● WHAT IS REQUIRED
Copy out all of the data below exactly, so that no word differs from the original.
** THE RECORDS follows **
-- ==== Sys2Proof/Word.lean ====
section
/-! DEFINITION. The word types of FDEC: a byte of the frame, a command word, a response word, an operand field.
Only widths the spec calls bit patterns are bit vectors; byte counts, lengths and decoded quantities are `Nat` or `Int`. -/

namespace Sys2Proof

/-- One byte of the frame space (20_memory.md R60). -/
abbrev Byte := BitVec 8

/-- One command word (30_encoding.md R100; `CMD_WIDTH`, 00_scope.md R9). -/
abbrev CommandWord := BitVec 32

/-- One response word (30_encoding.md R112; `RESP_WIDTH`, 00_scope.md R9). -/
abbrev Response := BitVec 64

/-- The opcode field `OPC`, bits [31:24] of a command word (30_encoding.md R100). -/
abbrev Opcode := BitVec 8

/-- A register number (10_state.md R31; `REG_ADDR_WIDTH`, 00_scope.md R9). -/
abbrev RegNumber := BitVec 12

/-- The frame-space address field `OFF` (30_encoding.md R104, R106). -/
abbrev FrameOffset := BitVec 9

end Sys2Proof
end

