-- ==== Sys2Proof/Config.lean ====
section
/-! DEFINITION. The constants of the block (00_scope.md R8, R9) and its two open parameters (00_scope.md R10). -/

namespace Sys2Proof.Config

/-- `FRAME_LEN`: the bytes of a normalised frame (00_scope.md R8). -/
abbrev frameLen : Nat := 302

/-- `FH_BASE`: the first byte of the fixed header (00_scope.md R8). -/
abbrev fhBase : Nat := 0

/-- `FH_LEN`: the bytes of the fixed header (00_scope.md R8). -/
abbrev fhLen : Nat := 16

/-- `SIPS_BASE`: the first byte of the SIPS header (00_scope.md R8). -/
abbrev sipsBase : Nat := 16

/-- `SIPS_LEN`: the bytes of the SIPS header (00_scope.md R8). -/
abbrev sipsLen : Nat := 256

/-- `LTAS_BASE`: the first byte of the LTAS section (00_scope.md R8). -/
abbrev ltasBase : Nat := 272

/-- `LTAS_LEN`: the bytes of the LTAS section (00_scope.md R8). -/
abbrev ltasLen : Nat := 30

/-- `LTAS_BITS`: the bits of the LTAS section (00_scope.md R8). -/
abbrev ltasBits : Nat := 240

/-- `SYNC_POS`: the first of the two sync bytes (00_scope.md R8). -/
abbrev syncPos : Nat := 300

/-- `SYNC_A` (00_scope.md R8). -/
abbrev syncA : Nat := 0x5858

/-- `SYNC_B` (00_scope.md R8). -/
abbrev syncB : Nat := 0x58A0

/-- The value at which `CNT` saturates (`CNT_WIDTH`, 00_scope.md R9; 10_state.md R25). -/
abbrev cntMax : BitVec 32 := 0xFFFFFFFF#32

/-- `EXT_MAX_WIDTH`: the widest field `EXTLE` reads (00_scope.md R9). -/
abbrev extMaxWidth : Nat := 32

/-- The part of `LAT` above its minimum: `LAT(cmd) - 1` clock cycles. OPEN in the spec (00_scope.md R10, 92 D28):
no value is known of it and no rule depends on it (log entry 7). -/
opaque latAboveMinimum : CommandWord → Nat

/-- `LAT(cmd)`: the clock cycles a command takes, "at least 1" (00_scope.md R10, 70_reset_and_hazards.md R359). -/
def lat (w : CommandWord) : Nat := latAboveMinimum w + 1

/-- `CHECKSUM_FN`: the checksum relation over the frame that the ICD would give. OPEN in the spec (00_scope.md R10, 92 D20):
FDEC never evaluates it (44_ltas_frame.md R302); a host that knows the algorithm applies it to the bytes it reads (log entry 7). -/
opaque checksumFn : List Byte → Bool

end Sys2Proof.Config
end

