-- ==== Sys2Proof/Machine/Operands.lean ====
section
/-! DEFINITION. The checks a command makes before it executes: whether it is legal in the state, and whether its operands are in
its accepted range (40_control.md R130, R131; 41_readback.md R161 to R165; 60_exceptions.md R329, R331). -/

namespace Sys2Proof.Machine

/-- The outcome of a check: the cause of the command error, or none if it passes. -/
abbrev Check := Option CmdCause

/-- `STATE = FILL`, which `PUSH` and `END` need (40_control.md R131). -/
def requireFill (s : State) : Check := if s.state = .fill then none else some .wrongState

/-- `STATE = OK`, which `RDREG` of a result register needs (40_control.md R131). -/
def requireRecord (s : State) : Check := if s.state = .ok then none else some .wrongState

/-- The normalised frame `F` is defined (10_state.md R26). -/
def State.frameDefined (s : State) : Bool := s.state == .ok || (s.state == .err && s.errCode == .badSync)

/-- `F` is defined, which `RDFRM`, `EXTLE` and `RDBE` need (40_control.md R131). -/
def requireFrame (s : State) : Check := if s.frameDefined then none else some .wrongState

/-- The operands are in the command's accepted range (60_exceptions.md R331). -/
def requireOperand (accepted : Bool) : Check := if accepted then none else some .badOperand

/-- "The first step that fails ends the command as a command error" (40_control.md R130). -/
def Check.andThen (c d : Check) : Check :=
  match c with
  | some cause => some cause
  | none => d

/-- `RDFRM` accepts off <= 301 (41_readback.md R163). -/
def rdfrmAccepts (off : FrameOffset) : Bool := off.toNat ≤ 301

/-- `EXTLE` accepts a start of at least 1, a width of 1 to 32, and a field that ends by bit 240 (41_readback.md R164). -/
def extleAccepts (start : BitVec 8) (width : BitVec 6) : Bool :=
  1 ≤ start.toNat && 1 ≤ width.toNat && width.toNat ≤ Config.extMaxWidth && start.toNat + width.toNat - 1 ≤ Config.ltasBits

/-- `RDBE` accepts off + n <= 302 (41_readback.md R165). -/
def rdbeAccepts (off : FrameOffset) (n : Nat) : Bool := off.toNat + n ≤ Config.frameLen

/-- State, then operand (40_control.md R130). -/
def checkRdfrm (off : FrameOffset) (s : State) : Check := (requireFrame s).andThen (requireOperand (rdfrmAccepts off))

/-- State, then operand (40_control.md R130). -/
def checkExtle (start : BitVec 8) (width : BitVec 6) (s : State) : Check :=
  (requireFrame s).andThen (requireOperand (extleAccepts start width))

/-- State, then operand (40_control.md R130). -/
def checkRdbe (off : FrameOffset) (n : Nat) (s : State) : Check := (requireFrame s).andThen (requireOperand (rdbeAccepts off n))

end Sys2Proof.Machine
end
** End of THE RECORDS **
● ANSWER SECTION
-- ==== Sys2Proof/Word.lean ====
section
/-! DEFINITION. The word types of FDEC: a byte of the frame, a command word, a response word, an operand field.
Only widths the spec calls bit patterns are bit vectors; byte counts, lengths and decoded quantities are `Nat` or `Int`. -/

namespace Sys2Proof

/-- One byte of the frame space (20_memory.md R60). -/
abbrev Byte := BitVec 8

/-- One command word (30_encoding.md R100; `CMD_WIDTH`, 00_scope.md R9). -/
abbrev CommandWord := BitVec 32

/-- One response word (30_encoding.md R112; `RESP_WIDTH`, 00_scope.md R9). -/
abbrev Response := BitVec 64

/-- The opcode field `OPC`, bits [31:24] of a command word (30_encoding.md R100). -/
abbrev Opcode := BitVec 8

/-- A register number (10_state.md R31; `REG_ADDR_WIDTH`, 00_scope.md R9). -/
abbrev RegNumber := BitVec 12

/-- The frame-space address field `OFF` (30_encoding.md R104, R106). -/
abbrev FrameOffset := BitVec 9

end Sys2Proof
end

-- ==== Sys2Proof/Config.lean ====
section
/-! DEFINITION. The constants of the block (00_scope.md R8, R9) and its two open parameters (00_scope.md R10). -/

namespace Sys2Proof.Config

/-- `FRAME_LEN`: the bytes of a normalised frame (00_scope.md R8). -/
abbrev frameLen : Nat := 302

/-- `FH_BASE`: the first byte of the fixed header (00_scope.md R8). -/
abbrev fhBase : Nat := 0

/-- `FH_LEN`: the bytes of the fixed header (00_scope.md R8). -/
abbrev fhLen : Nat := 16

/-- `SIPS_BASE`: the first byte of the SIPS header (00_scope.md R8). -/
abbrev sipsBase : Nat := 16

/-- `SIPS_LEN`: the bytes of the SIPS header (00_scope.md R8). -/
abbrev sipsLen : Nat := 256

/-- `LTAS_BASE`: the first byte of the LTAS section (00_scope.md R8). -/
abbrev ltasBase : Nat := 272

/-- `LTAS_LEN`: the bytes of the LTAS section (00_scope.md R8). -/
abbrev ltasLen : Nat := 30

/-- `LTAS_BITS`: the bits of the LTAS section (00_scope.md R8). -/
abbrev ltasBits : Nat := 240

/-- `SYNC_POS`: the first of the two sync bytes (00_scope.md R8). -/
abbrev syncPos : Nat := 300

/-- `SYNC_A` (00_scope.md R8). -/
abbrev syncA : Nat := 0x5858

/-- `SYNC_B` (00_scope.md R8). -/
abbrev syncB : Nat := 0x58A0

/-- The value at which `CNT` saturates (`CNT_WIDTH`, 00_scope.md R9; 10_state.md R25). -/
abbrev cntMax : BitVec 32 := 0xFFFFFFFF#32

/-- `EXT_MAX_WIDTH`: the widest field `EXTLE` reads (00_scope.md R9). -/
abbrev extMaxWidth : Nat := 32

/-- The part of `LAT` above its minimum: `LAT(cmd) - 1` clock cycles. OPEN in the spec (00_scope.md R10, 92 D28):
no value is known of it and no rule depends on it (log entry 7). -/
opaque latAboveMinimum : CommandWord → Nat

/-- `LAT(cmd)`: the clock cycles a command takes, "at least 1" (00_scope.md R10, 70_reset_and_hazards.md R359). -/
def lat (w : CommandWord) : Nat := latAboveMinimum w + 1

/-- `CHECKSUM_FN`: the checksum relation over the frame that the ICD would give. OPEN in the spec (00_scope.md R10, 92 D20):
FDEC never evaluates it (44_ltas_frame.md R302); a host that knows the algorithm applies it to the bytes it reads (log entry 7). -/
opaque checksumFn : List Byte → Bool

end Sys2Proof.Config
end

-- ==== Sys2Proof/Machine/Operands.lean ====
section
/-! DEFINITION. The checks a command makes before it executes: whether it is legal in the state, and whether its operands are in
its accepted range (40_control.md R130, R131; 41_readback.md R161 to R165; 60_exceptions.md R329, R331). -/

namespace Sys2Proof.Machine

/-- The outcome of a check: the cause of the command error, or none if it passes. -/
abbrev Check := Option CmdCause

/-- `STATE = FILL`, which `PUSH` and `END` need (40_control.md R131). -/
def requireFill (s : State) : Check := if s.state = .fill then none else some .wrongState

/-- `STATE = OK`, which `RDREG` of a result register needs (40_control.md R131). -/
def requireRecord (s : State) : Check := if s.state = .ok then none else some .wrongState

/-- The normalised frame `F` is defined (10_state.md R26). -/
def State.frameDefined (s : State) : Bool := s.state == .ok || (s.state == .err && s.errCode == .badSync)

/-- `F` is defined, which `RDFRM`, `EXTLE` and `RDBE` need (40_control.md R131). -/
def requireFrame (s : State) : Check := if s.frameDefined then none else some .wrongState

/-- The operands are in the command's accepted range (60_exceptions.md R331). -/
def requireOperand (accepted : Bool) : Check := if accepted then none else some .badOperand

/-- "The first step that fails ends the command as a command error" (40_control.md R130). -/
def Check.andThen (c d : Check) : Check :=
  match c with
  | some cause => some cause
  | none => d

/-- `RDFRM` accepts off <= 301 (41_readback.md R163). -/
def rdfrmAccepts (off : FrameOffset) : Bool := off.toNat ≤ 301

/-- `EXTLE` accepts a start of at least 1, a width of 1 to 32, and a field that ends by bit 240 (41_readback.md R164). -/
def extleAccepts (start : BitVec 8) (width : BitVec 6) : Bool :=
  1 ≤ start.toNat && 1 ≤ width.toNat && width.toNat ≤ Config.extMaxWidth && start.toNat + width.toNat - 1 ≤ Config.ltasBits

/-- `RDBE` accepts off + n <= 302 (41_readback.md R165). -/
def rdbeAccepts (off : FrameOffset) (n : Nat) : Bool := off.toNat + n ≤ Config.frameLen

/-- State, then operand (40_control.md R130). -/
def checkRdfrm (off : FrameOffset) (s : State) : Check := (requireFrame s).andThen (requireOperand (rdfrmAccepts off))

/-- State, then operand (40_control.md R130). -/
def checkExtle (start : BitVec 8) (width : BitVec 6) (s : State) : Check :=
  (requireFrame s).andThen (requireOperand (extleAccepts start width))

/-- State, then operand (40_control.md R130). -/
def checkRdbe (off : FrameOffset) (n : Nat) (s : State) : Check := (requireFrame s).andThen (requireOperand (rdbeAccepts off n))

end Sys2Proof.Machine
end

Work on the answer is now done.